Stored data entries

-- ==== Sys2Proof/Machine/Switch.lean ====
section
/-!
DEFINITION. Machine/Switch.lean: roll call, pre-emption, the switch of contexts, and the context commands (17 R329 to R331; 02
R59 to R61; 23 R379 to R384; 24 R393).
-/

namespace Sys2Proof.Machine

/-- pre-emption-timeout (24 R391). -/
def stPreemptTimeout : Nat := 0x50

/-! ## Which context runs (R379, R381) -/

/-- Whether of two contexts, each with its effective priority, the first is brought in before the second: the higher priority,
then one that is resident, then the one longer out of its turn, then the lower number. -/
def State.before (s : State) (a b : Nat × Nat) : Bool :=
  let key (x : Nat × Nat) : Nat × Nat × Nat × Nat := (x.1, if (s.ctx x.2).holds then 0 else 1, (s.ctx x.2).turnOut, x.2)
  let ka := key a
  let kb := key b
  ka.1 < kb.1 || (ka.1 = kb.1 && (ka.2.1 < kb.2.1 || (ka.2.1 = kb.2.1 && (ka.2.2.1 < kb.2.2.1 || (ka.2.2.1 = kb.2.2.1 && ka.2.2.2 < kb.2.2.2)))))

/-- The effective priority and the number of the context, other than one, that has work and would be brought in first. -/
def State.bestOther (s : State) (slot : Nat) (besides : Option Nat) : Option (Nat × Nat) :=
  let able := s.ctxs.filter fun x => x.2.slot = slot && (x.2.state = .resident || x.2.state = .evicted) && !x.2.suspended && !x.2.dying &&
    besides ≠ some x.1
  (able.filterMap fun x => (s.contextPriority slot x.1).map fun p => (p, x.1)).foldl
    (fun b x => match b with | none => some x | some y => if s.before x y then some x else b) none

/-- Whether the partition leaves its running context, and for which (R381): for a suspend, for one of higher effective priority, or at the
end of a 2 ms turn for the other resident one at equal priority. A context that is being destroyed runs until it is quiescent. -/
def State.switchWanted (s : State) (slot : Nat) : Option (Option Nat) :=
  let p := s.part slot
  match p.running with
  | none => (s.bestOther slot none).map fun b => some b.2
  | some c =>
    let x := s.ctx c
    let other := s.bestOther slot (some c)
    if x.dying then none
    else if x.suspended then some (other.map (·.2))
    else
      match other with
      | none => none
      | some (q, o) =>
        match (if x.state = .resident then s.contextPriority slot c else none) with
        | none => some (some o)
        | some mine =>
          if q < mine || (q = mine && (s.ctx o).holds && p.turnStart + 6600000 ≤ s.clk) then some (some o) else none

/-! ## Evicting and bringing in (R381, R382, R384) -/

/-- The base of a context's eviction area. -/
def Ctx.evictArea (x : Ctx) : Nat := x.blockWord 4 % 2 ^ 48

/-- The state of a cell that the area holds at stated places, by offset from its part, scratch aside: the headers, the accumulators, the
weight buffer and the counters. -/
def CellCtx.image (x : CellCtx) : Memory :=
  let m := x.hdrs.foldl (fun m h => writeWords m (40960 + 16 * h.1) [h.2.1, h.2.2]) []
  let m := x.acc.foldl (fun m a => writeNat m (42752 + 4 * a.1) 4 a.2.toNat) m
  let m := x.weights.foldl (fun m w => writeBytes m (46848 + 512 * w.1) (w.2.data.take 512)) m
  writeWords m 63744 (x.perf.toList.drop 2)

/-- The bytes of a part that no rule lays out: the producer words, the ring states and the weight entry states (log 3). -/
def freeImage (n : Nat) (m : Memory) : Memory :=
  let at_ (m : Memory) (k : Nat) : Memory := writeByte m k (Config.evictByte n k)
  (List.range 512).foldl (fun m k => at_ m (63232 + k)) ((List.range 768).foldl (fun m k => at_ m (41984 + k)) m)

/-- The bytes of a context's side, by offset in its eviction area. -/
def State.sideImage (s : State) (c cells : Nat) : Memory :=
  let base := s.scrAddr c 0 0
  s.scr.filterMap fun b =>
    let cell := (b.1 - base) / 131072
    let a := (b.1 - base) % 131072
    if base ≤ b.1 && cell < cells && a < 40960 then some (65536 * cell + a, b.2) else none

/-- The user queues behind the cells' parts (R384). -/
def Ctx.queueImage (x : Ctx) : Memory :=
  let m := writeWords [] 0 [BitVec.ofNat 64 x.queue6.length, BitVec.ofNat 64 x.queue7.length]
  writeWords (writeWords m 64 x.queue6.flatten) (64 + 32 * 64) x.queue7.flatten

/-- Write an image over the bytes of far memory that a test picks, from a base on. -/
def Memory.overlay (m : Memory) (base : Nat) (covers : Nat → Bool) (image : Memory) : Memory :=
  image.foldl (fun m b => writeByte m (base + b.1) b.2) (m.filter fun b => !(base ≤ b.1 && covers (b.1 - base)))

(HOW TO COMPLETE THIS TASK) The required answer is every line of the data, duplicated exactly.

(EXERCISE OUTPUT)
-- ==== Sys2Proof/Machine/Switch.lean ====
section
/-!
DEFINITION. Machine/Switch.lean: roll call, pre-emption, the switch of contexts, and the context commands (17 R329 to R331; 02
R59 to R61; 23 R379 to R384; 24 R393).
-/

namespace Sys2Proof.Machine

/-- pre-emption-timeout (24 R391). -/
def stPreemptTimeout : Nat := 0x50

/-! ## Which context runs (R379, R381) -/

/-- Whether of two contexts, each with its effective priority, the first is brought in before the second: the higher priority,
then one that is resident, then the one longer out of its turn, then the lower number. -/
def State.before (s : State) (a b : Nat × Nat) : Bool :=
  let key (x : Nat × Nat) : Nat × Nat × Nat × Nat := (x.1, if (s.ctx x.2).holds then 0 else 1, (s.ctx x.2).turnOut, x.2)
  let ka := key a
  let kb := key b
  ka.1 < kb.1 || (ka.1 = kb.1 && (ka.2.1 < kb.2.1 || (ka.2.1 = kb.2.1 && (ka.2.2.1 < kb.2.2.1 || (ka.2.2.1 = kb.2.2.1 && ka.2.2.2 < kb.2.2.2)))))

/-- The effective priority and the number of the context, other than one, that has work and would be brought in first. -/
def State.bestOther (s : State) (slot : Nat) (besides : Option Nat) : Option (Nat × Nat) :=
  let able := s.ctxs.filter fun x => x.2.slot = slot && (x.2.state = .resident || x.2.state = .evicted) && !x.2.suspended && !x.2.dying &&
    besides ≠ some x.1
  (able.filterMap fun x => (s.contextPriority slot x.1).map fun p => (p, x.1)).foldl
    (fun b x => match b with | none => some x | some y => if s.before x y then some x else b) none

/-- Whether the partition leaves its running context, and for which (R381): for a suspend, for one of higher effective priority, or at the
end of a 2 ms turn for the other resident one at equal priority. A context that is being destroyed runs until it is quiescent. -/
def State.switchWanted (s : State) (slot : Nat) : Option (Option Nat) :=
  let p := s.part slot
  match p.running with
  | none => (s.bestOther slot none).map fun b => some b.2
  | some c =>
    let x := s.ctx c
    let other := s.bestOther slot (some c)
    if x.dying then none
    else if x.suspended then some (other.map (·.2))
    else
      match other with
      | none => none
      | some (q, o) =>
        match (if x.state = .resident then s.contextPriority slot c else none) with
        | none => some (some o)
        | some mine =>
          if q < mine || (q = mine && (s.ctx o).holds && p.turnStart + 6600000 ≤ s.clk) then some (some o) else none

/-! ## Evicting and bringing in (R381, R382, R384) -/

/-- The base of a context's eviction area. -/
def Ctx.evictArea (x : Ctx) : Nat := x.blockWord 4 % 2 ^ 48

/-- The state of a cell that the area holds at stated places, by offset from its part, scratch aside: the headers, the accumulators, the
weight buffer and the counters. -/
def CellCtx.image (x : CellCtx) : Memory :=
  let m := x.hdrs.foldl (fun m h => writeWords m (40960 + 16 * h.1) [h.2.1, h.2.2]) []
  let m := x.acc.foldl (fun m a => writeNat m (42752 + 4 * a.1) 4 a.2.toNat) m
  let m := x.weights.foldl (fun m w => writeBytes m (46848 + 512 * w.1) (w.2.data.take 512)) m
  writeWords m 63744 (x.perf.toList.drop 2)

/-- The bytes of a part that no rule lays out: the producer words, the ring states and the weight entry states (log 3). -/
def freeImage (n : Nat) (m : Memory) : Memory :=
  let at_ (m : Memory) (k : Nat) : Memory := writeByte m k (Config.evictByte n k)
  (List.range 512).foldl (fun m k => at_ m (63232 + k)) ((List.range 768).foldl (fun m k => at_ m (41984 + k)) m)

/-- The bytes of a context's side, by offset in its eviction area. -/
def State.sideImage (s : State) (c cells : Nat) : Memory :=
  let base := s.scrAddr c 0 0
  s.scr.filterMap fun b =>
    let cell := (b.1 - base) / 131072
    let a := (b.1 - base) % 131072
    if base ≤ b.1 && cell < cells && a < 40960 then some (65536 * cell + a, b.2) else none

/-- The user queues behind the cells' parts (R384). -/
def Ctx.queueImage (x : Ctx) : Memory :=
  let m := writeWords [] 0 [BitVec.ofNat 64 x.queue6.length, BitVec.ofNat 64 x.queue7.length]
  writeWords (writeWords m 64 x.queue6.flatten) (64 + 32 * 64) x.queue7.flatten

/-- Write an image over the bytes of far memory that a test picks, from a base on. -/
def Memory.overlay (m : Memory) (base : Nat) (covers : Nat → Bool) (image : Memory) : Memory :=
  image.foldl (fun m b => writeByte m (base + b.1) b.2) (m.filter fun b => !(base ≤ b.1 && covers (b.1 - base)))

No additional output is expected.